Activity -> Your job is to copy every line in the material containing the word "List".
Segment Open
/-- The SITE_ registers. -/
def regsSite : List RegDesc := [
  ⟨0x800000, [], 4, 32, fun _ _ _ => [⟨.ro, Reg.siteInfoSites, anyVal⟩, ⟨.ro, Reg.siteInfoMaxMinor, anyVal⟩]⟩,
  ⟨0x800008, [], 4, 32, fun _ _ _ => [⟨.rw, Reg.siteRimeCfgLaneTh, fun _ v => decide (v ≠ 0)⟩, ⟨.rw, Reg.siteRimeCfgWindowS, fun _ v => decide (v ≠ 0)⟩, ⟨.rw, Reg.siteRimeCfgSweepMs, fun _ v => decide (v ≠ 0)⟩]⟩,
  ⟨0x800010, [], 4, 32, fun _ _ _ => [⟨.rw1c, Reg.siteEventLane, anyVal⟩, ⟨.rw1c, Reg.siteEventDegraded, anyVal⟩, ⟨.rw1c, Reg.siteEventRetired, anyVal⟩, ⟨.rw1c, Reg.siteEventFenced, anyVal⟩, ⟨.rw1c, Reg.siteEventEngineLost, anyVal⟩, ⟨.rw1c, Reg.siteEventCplErr, anyVal⟩, ⟨.rw1c, Reg.siteEventDbReject, anyVal⟩, ⟨.rw1c, Reg.siteEventResoundRefused, anyVal⟩]⟩,
  ⟨0x800014, [], 4, 32, fun _ _ _ => [⟨.rw, Reg.siteEventEnLane, anyVal⟩, ⟨.rw, Reg.siteEventEnDegraded, anyVal⟩, ⟨.rw, Reg.siteEventEnRetired, anyVal⟩, ⟨.rw, Reg.siteEventEnFenced, anyVal⟩, ⟨.rw, Reg.siteEventEnEngineLost, anyVal⟩, ⟨.rw, Reg.siteEventEnCplErr, anyVal⟩, ⟨.rw, Reg.siteEventEnDbReject, anyVal⟩, ⟨.rw, Reg.siteEventEnResoundRefused, anyVal⟩]⟩,
  ⟨0x800100, [(16, 0x8)], 8, 64, fun _ _ ix => let i := ix.getD 0 0; [⟨.ro, Reg.siteStatusState i, anyVal⟩, ⟨.ro, Reg.siteStatusCause i, anyVal⟩, ⟨.ro, Reg.siteStatusMinor i, anyVal⟩, ⟨.ro, Reg.siteStatusEngines i, anyVal⟩, ⟨.ro, Reg.siteStatusActive i, anyVal⟩, ⟨.ro, Reg.siteStatusRawGbs i, anyVal⟩]⟩,
  ⟨0x800180, [(16, 0x8)], 4, 32, fun _ _ ix => let i := ix.getD 0 0; [⟨.w1s, Reg.siteCtrlFence i, anyVal⟩, ⟨.w1s, Reg.siteCtrlResound i, anyVal⟩]⟩,
  ⟨0x800200, [(16, 0x40), (6, 0x8)], 8, 64, fun _ _ ix => let i := ix.getD 0 0; let j := ix.getD 1 0; [⟨.ro, Reg.siteModuleState i j, anyVal⟩, ⟨.ro, Reg.siteModuleHalf i j, anyVal⟩, ⟨.ro, Reg.siteModuleHalfOut i j, anyVal⟩, ⟨.ro, Reg.siteModuleSparesIn i j, anyVal⟩, ⟨.ro, Reg.siteModuleSparesOut i j, anyVal⟩, ⟨.ro, Reg.siteModuleStalled i j, anyVal⟩, ⟨.ro, Reg.siteModuleParity i j, anyVal⟩]⟩,
  ⟨0x800600, [(16, 0x8)], 8, 64, fun _ _ ix => let i := ix.getD 0 0; [⟨.ro, Reg.sitePowerGrant i, anyVal⟩, ⟨.ro, Reg.sitePowerRequest i, anyVal⟩, ⟨.ro, Reg.sitePowerPower i, anyVal⟩, ⟨.ro, Reg.sitePowerTemp i, anyVal⟩]⟩,
  ⟨0x801000, [(128, 0x8)], 8, 64, fun _ _ ix => let i := ix.getD 0 0; [⟨.ro, Reg.siteEngStatusState i, anyVal⟩, ⟨.ro, Reg.siteEngStatusPartition i, anyVal⟩, ⟨.ro, Reg.siteEngStatusOpen i, anyVal⟩, ⟨.ro, Reg.siteEngStatusDbWait i, anyVal⟩, ⟨.rw1c, Reg.siteEngStatusDbMerged i, anyVal⟩, ⟨.rw1c, Reg.siteEngStatusCplErr i, anyVal⟩, ⟨.ro, Reg.siteEngStatusWrites i, anyVal⟩]⟩,
  ⟨0x801800, [(128, 0x8)], 4, 32, fun _ _ ix => let i := ix.getD 0 0; [⟨.rwf, Reg.siteEngCtrlPartition i, fun _ v => decide (v < 24) || decide (v = 31)⟩, ⟨.rwf, Reg.siteEngCtrlVf i, fun _ v => decide (v ≤ 48)⟩, ⟨.rwf, Reg.siteEngCtrlIrqBase i, anyVal⟩]⟩,
  ⟨0x802000, [(128, 0x8)], 8, 64, fun _ _ ix => let i := ix.getD 0 0; [⟨.wo, Reg.siteEngDbValue i, anyVal⟩]⟩,
  ⟨0x804000, [(128, 0x80)], 128, 64, fun _ _ ix => let i := ix.getD 0 0; [⟨.ro, Reg.siteEngDescDesc i, anyVal⟩]⟩]

/-- The QOS_ registers. -/
def regsQos : List RegDesc := [
  ⟨0x900000, [], 8, 64, fun _ _ _ => [⟨.ro, Reg.qosInfoIslands, anyVal⟩, ⟨.ro, Reg.qosInfoPorts, anyVal⟩, ⟨.ro, Reg.qosInfoClasses, anyVal⟩, ⟨.ro, Reg.qosInfoTargets, anyVal⟩]⟩,
  ⟨0x900010, [], 4, 32, fun _ _ _ => [⟨.rw1c, Reg.qosEventOvr, anyVal⟩, ⟨.rw1c, Reg.qosEventScaled, anyVal⟩]⟩,
  ⟨0x900014, [], 4, 32, fun _ _ _ => [⟨.rw, Reg.qosEventEnOvr, anyVal⟩, ⟨.rw, Reg.qosEventEnScaled, anyVal⟩]⟩,
  ⟨0x900100, [(8, 0x8)], 4, 32, fun _ _ ix => let i := ix.getD 0 0; [⟨.rwf, Reg.qosClassGuar i, anyVal⟩, ⟨.rwf, Reg.qosClassWeight i, fun _ v => decide (v ≠ 0)⟩]⟩,
  ⟨0x902000, [(1024, 0x8)], 8, 64, fun _ _ ix => let i := ix.getD 0 0; [⟨.rwf, Reg.qosPortClass i, anyVal⟩, ⟨.rwf, Reg.qosPortRegEn i, anyVal⟩, ⟨.rwf, Reg.qosPortRate i, fun _ v => decide (v ≠ 0)⟩, ⟨.rwf, Reg.qosPortBurst i, fun _ v => decide (v ≠ 0)⟩, ⟨.ro, Reg.qosPortScale i, anyVal⟩]⟩,
  ⟨0x904000, [(1024, 0x8)], 8, 64, fun _ _ ix => let i := ix.getD 0 0; [⟨.ro, Reg.qosPortHeldNs i, anyVal⟩]⟩,
  ⟨0x908000, [(2, 0x40), (5, 0x8)], 8, 64, fun _ _ ix => let i := ix.getD 0 0; let j := ix.getD 1 0; [⟨.rw1c, Reg.qosOvrIsland i j, anyVal⟩]⟩,
  ⟨0x90a000, [(2, 0x1000), (272, 0x8)], 4, 32, fun _ _ ix => let i := ix.getD 0 0; let j := ix.getD 1 0; [⟨.ro, Reg.qosIslandState i j, anyVal⟩, ⟨.ro, Reg.qosIslandMhz i j, anyVal⟩]⟩,
  ⟨0x910000, [(2, 0x2000), (8, 0x300), (48, 0x10)], 16, 64, fun _ _ ix => let i := ix.getD 0 0; let j := ix.getD 1 0; let k := ix.getD 2 0; [⟨.ro, Reg.qosCntRd i j k, anyVal⟩, ⟨.ro, Reg.qosCntWr i j k, anyVal⟩]⟩]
Segment Closed
Reply to the exercise ->
def regsSite : List RegDesc := [
def regsQos : List RegDesc := [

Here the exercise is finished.